Based on previous experience, cefotaxime at low and medium doses has no effect on concentration or reaction ability.

If you experience adverse effects such as dizziness or encephalopathy, which may be associated with seizures, confusion, altered consciousness, or movement disorders, you should not drive or operate machinery.

Cefotaxima Sala contains sodium

This medicine contains 50.6 mg (2.20 mmol) of sodium per dose, equivalent to 2.5% of the maximum daily recommended dietary intake of sodium for an adult.

3. How to use Cefotaxime Sala

Follow exactly the instructions for administering this medicine as given by your doctor. If in doubt, consult your doctor or pharmacist. Cefotaxime will be administered intravenously or intramuscularly. Remember to use your medicine as prescribed.

Your doctor will determine the appropriate dose, the duration of treatment, and the route of administration; do not stop or extend the treatment prematurely.

The dose, route of administration, and time intervals between injections depend on the dose, pathogen sensitivity, severity of infection, and patient's condition.

Unless otherwise directed by the physician, the recommended dosage is:

Adults and children over 12 years of age: the usual dosage regimen is 1 g of cefotaxime every 12 hours. In severe cases, the daily dose may be increased up to 12 g. Daily doses up to 6 g may be divided into at least two divided doses administered at 12-hour intervals. Higher daily doses should be divided into at least 3–4 divided doses with administration intervals of 6 or 8 hours.

The following table may be considered as a dosage guideline:

For the treatment of gonorrhea in adults, a single dose of 0.5 g of cefotaxime should be administered intramuscularly. In less sensitive pathogens, a higher dose may be required. Before starting treatment, test for the presence of syphilis.

For perioperative prophylaxis of infections, administration of 1–2 g of cefotaxime 30–60 minutes before surgery is recommended. Less sensitive pathogenic microorganisms may require a higher dose. Before initiating treatment, test for the presence of syphilis.

For Lyme disease, the daily dose is 6 g of cefotaxime (for 14 to 21 days). In most cases, the daily dose is divided into 3 divided doses (2 g of cefotaxime 3 times daily), but in some cases it has been administered as 2 divided doses (3 g of cefotaxime twice daily). Dosing recommendations are not based on comparative clinical trials but on observations from individual patients.

Combination therapy

In severe infections posing a life-threatening risk, combination therapy with cefotaxime and aminoglycosides is indicated, even without prior antibiogram. When combined with aminoglycosides, renal function must be monitored.

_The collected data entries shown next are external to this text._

/-- Whether a workgroup's copies run to their ends before it leaves its core (R282): none then waits for room in a queue, since no consumer of
the workgroup could make it (log entry 109). -/
def drains (w : WG) : Bool := w.stopping || w.marked || w.swap.isSome
/-- A load to scratchpad moves the next `k` elements; with the last one the image is whole (R275). -/
def moveImage (s : State) (c : Nat) (x : Cmd) (w : WG) (h : Shape) (cs : List Int) (dst pitch k : Nat) : State :=
  let y := { x with done := x.done + k, bads := x.bads ++ badCells s x w h cs k }
  let s := countSpans (writeImage s c x w h cs dst pitch k) x.ctx (cellSpans h cs ((h.cells.drop x.done).take k))
  if y.done < h.cells.length then updCmd s c x.id fun _ => y
  else closeCmd (chargeEngine (settleImage s c y h dst pitch) c y (h.rows * h.ext 0 * elemBytes h.fmt) (loadSpans h cs)) c y
/-- A store moves the next `k` spans, and lets go of the lines that it has written for the last time (R245, R276). -/
def moveStore (s : State) (c : Nat) (x : Cmd) (h : Shape) (cs : List Int) (src pitch k : Nat) : State :=
  let all := storeSpans h cs src pitch
  let y := { x with done := x.done + k, bads := x.bads ++ badSpans s c x h cs src pitch k }
  let s := settleStore (writeStore s c x h cs src pitch k) y h cs src pitch x.done k
  let s := countSpans s x.ctx (((all.drop x.done).take k).map fun (va, n, _, _) => (va, n))
  if y.done < all.length then updCmd s c x.id fun _ => y
  else closeCmd (chargeEngine s c y (all.foldl (fun k (_, n, _, _) => k + n) 0) []) c y
/-- COPY_COMPLETE (R275, R276, R278): the head XCOPY or XSTORE makes its writes, all at once or some of them (R243; log entry 29), or waits for a
page, a sector or room, or fails. -/
def execCopyComplete (core : Nat) (s : State) : Out :=
  match headCmd (coreOf s core) with
  | none => .next s
  | some x =>
    match get? (coreOf s core).wgs x.wg with
    | none => .next s
    | some w =>
      if x.moved then .next (match x.kind with | .code .. => s | _ => closeCmd s core x)
      else match x.kind with
      | .code .. => .next s
      | .load h cs dst pitch q =>
        let spans := cellSpans h cs (h.cells.drop x.done)
        match spansEng s x.ctx false spans with
        | .fail => .next (failCmd s core x 7)
        | .wait va => .next (parkCmd s core x va false)
        | .ok =>
          if spansHeld s x.ctx spans then .next s
          else match q with
          | none =>
            let (k, s) := portion s (h.cells.length - x.done)
            .next (moveImage s core x w h cs dst pitch k)
          | some n =>
            let y := rget {} w.queues n
            let depth := ((w.kern.queues[n]?).map (·.depth)).getD 0
            if depth ≤ y.entries.length && !drains w then .next s
            else
              let s := updCore s core fun co => updWG co x.wg fun w => addOwed (pushQueue w n (streamEntry s x w h cs pitch x.pushed)) n 1 true
              let x := { x with pushed := x.pushed + 1 }
              let s := updCmd s core x.id fun _ => x
              if h.rows * pitch / 512 ≤ x.pushed then
                .next (closeCmd (chargeEngine (countSpans s x.ctx (loadSpans h cs)) core x (h.rows * h.ext 0 * elemBytes h.fmt) (loadSpans h cs)) core x)
              else .next s
      | .store h cs src pitch =>
        match sourceFill s core x w src (h.rows * pitch) with
        | some (.fill c b k i) => .next (wantFill s c b k i)
        | some (.fault va wr) => .next (parkCmd s core x va wr)
        | some (.memerr _) | some .access => .next (failCmd s core x 7)
        | _ =>
          let spans := ((storeSpans h cs src pitch).drop x.done).map fun (va, n, _, _) => (va, n)
          match spansEng s x.ctx true spans with
          | .fail => .next (failCmd s core x 7)
          | .wait va => .next (parkCmd s core x va true)
          | .ok =>
            if spansHeld s x.ctx spans then .next s
            else
              let (k, s) := portion s spans.length
              .next (moveStore s core x h cs src pitch k)
/-- XCODE_COMPLETE (R277): the bytes arrive, the slot is written and the counter goes up. -/
def execXcodeComplete (core : Nat) (s : State) : Out :=
  match headCmd (coreOf s core) with
  | none => .next s
  | some x =>
    match x.kind with
    | .code a obj slot =>
      if x.moved then .next (closeCmd s core x)
      else match codeVA s x a obj with
      | none => .next (failCmd s core x 7)
      | some va =>
        match byteEng s x.ctx va false with
        | .fail => .next (failCmd s core x 7)
        | .wait v => .next (parkCmd s core x v false)
        | .ok =>
          if spansHeld s x.ctx [(va, 32)] then .next s
          else
          let v := readVA s x.ctx va 32
          let bad := poisonVA s x.ctx va 32
          let s := updCore s core fun co => updWG co x.wg fun w =>
            { w with badBooks := if bad then insertSlot w.badBooks slot else w.badBooks.erase slot, books := (List.range 16).foldl (fun m k => rput 0 m (16 * slot + k) (BitVec.ofNat 32 (bits v (16 * k) 16))) w.books }
          .next (closeCmd (chargeEngine (countSpans s x.ctx [(va, 32)]) core x 0 [(va, 32)]) core x)
    | _ => .next s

In infections caused by Pseudomonas aeruginosa, combination therapy with other antibiotics effective against Pseudomonas may also be indicated.

For infection prophylaxis in patients with weakened immune systems, combination therapy with other appropriate antibiotics may also be indicated.

Infants and children up to 12 years of age receive 50 to 100 mg of cefotaxime (up to 150 mg) per kilogram of body weight daily, depending on the severity of the infection. The daily dose should be divided into 2 or more equal divided doses administered at intervals of 12 (to 6) hours. In individual cases, especially in life-threatening situations, the daily dose may be increased to 200 mg of cefotaxime per kilogram of body weight.

In premature infants, it must be considered that renal function is not yet fully developed, and the dose should not exceed 50 mg of cefotaxime per kilogram of body weight per day.

In patients with severe renal impairment (creatinine clearance less than 10 ml/min), after the initial normal dose (the first dose at the beginning of treatment), the maintenance dose may be reduced to half the normal dose, maintaining the same dosing interval.

Patients undergoing hemodialysis receive 1 to 2 g of cefotaxime daily, depending on the severity of the infection. On the day of hemodialysis, cefotaxime should be administered after dialysis.

Patients undergoing peritoneal dialysis receive 1 to 2 g of cefotaxime daily, depending on the severity of the infection. Cefotaxime is not eliminated by peritoneal dialysis.

Cefotaxime Sala 1g is administered intravenously (into a vein), but may also be administered intramuscularly.

Elderly patients

In elderly patients, renal function should be carefully monitored and, if necessary, the dose should be adjusted.

Intravenous injection

For intravenous administration, dissolve 1 g of cefotaxime in at least 4 ml of water for injections and administer slowly intravenously over a period of 3 to 5 minutes.

Intravenous infusion

Use the 2-gram formulation.

Intramuscular injection

For intramuscular injection, dissolve 1 g of cefotaxime in 4 ml of water for injections. The injection should then be administered deeply into the gluteal muscle. It is recommended not to inject more than 4 ml on one side. If the daily dose exceeds 2 g of cefotaxime or if cefotaxime is injected more than twice daily, intravenous administration is recommended. Intramuscular injection with water for injections may be painful.

Compatibility

Unless physicochemical compatibility with other infusion solutions has been demonstrated, cefotaxime solution should in principle be administered separately.

Cefotaxime is incompatible with:

• sodium bicarbonate solution,
• infusion solutions with a pH above 7,
• aminoglycosides.

In general, cefotaxime should not be mixed or administered together with other antibiotics or medications in the same syringe. Cefotaxime must not be mixed with aminoglycoside antibiotics in an infusion set or in a syringe.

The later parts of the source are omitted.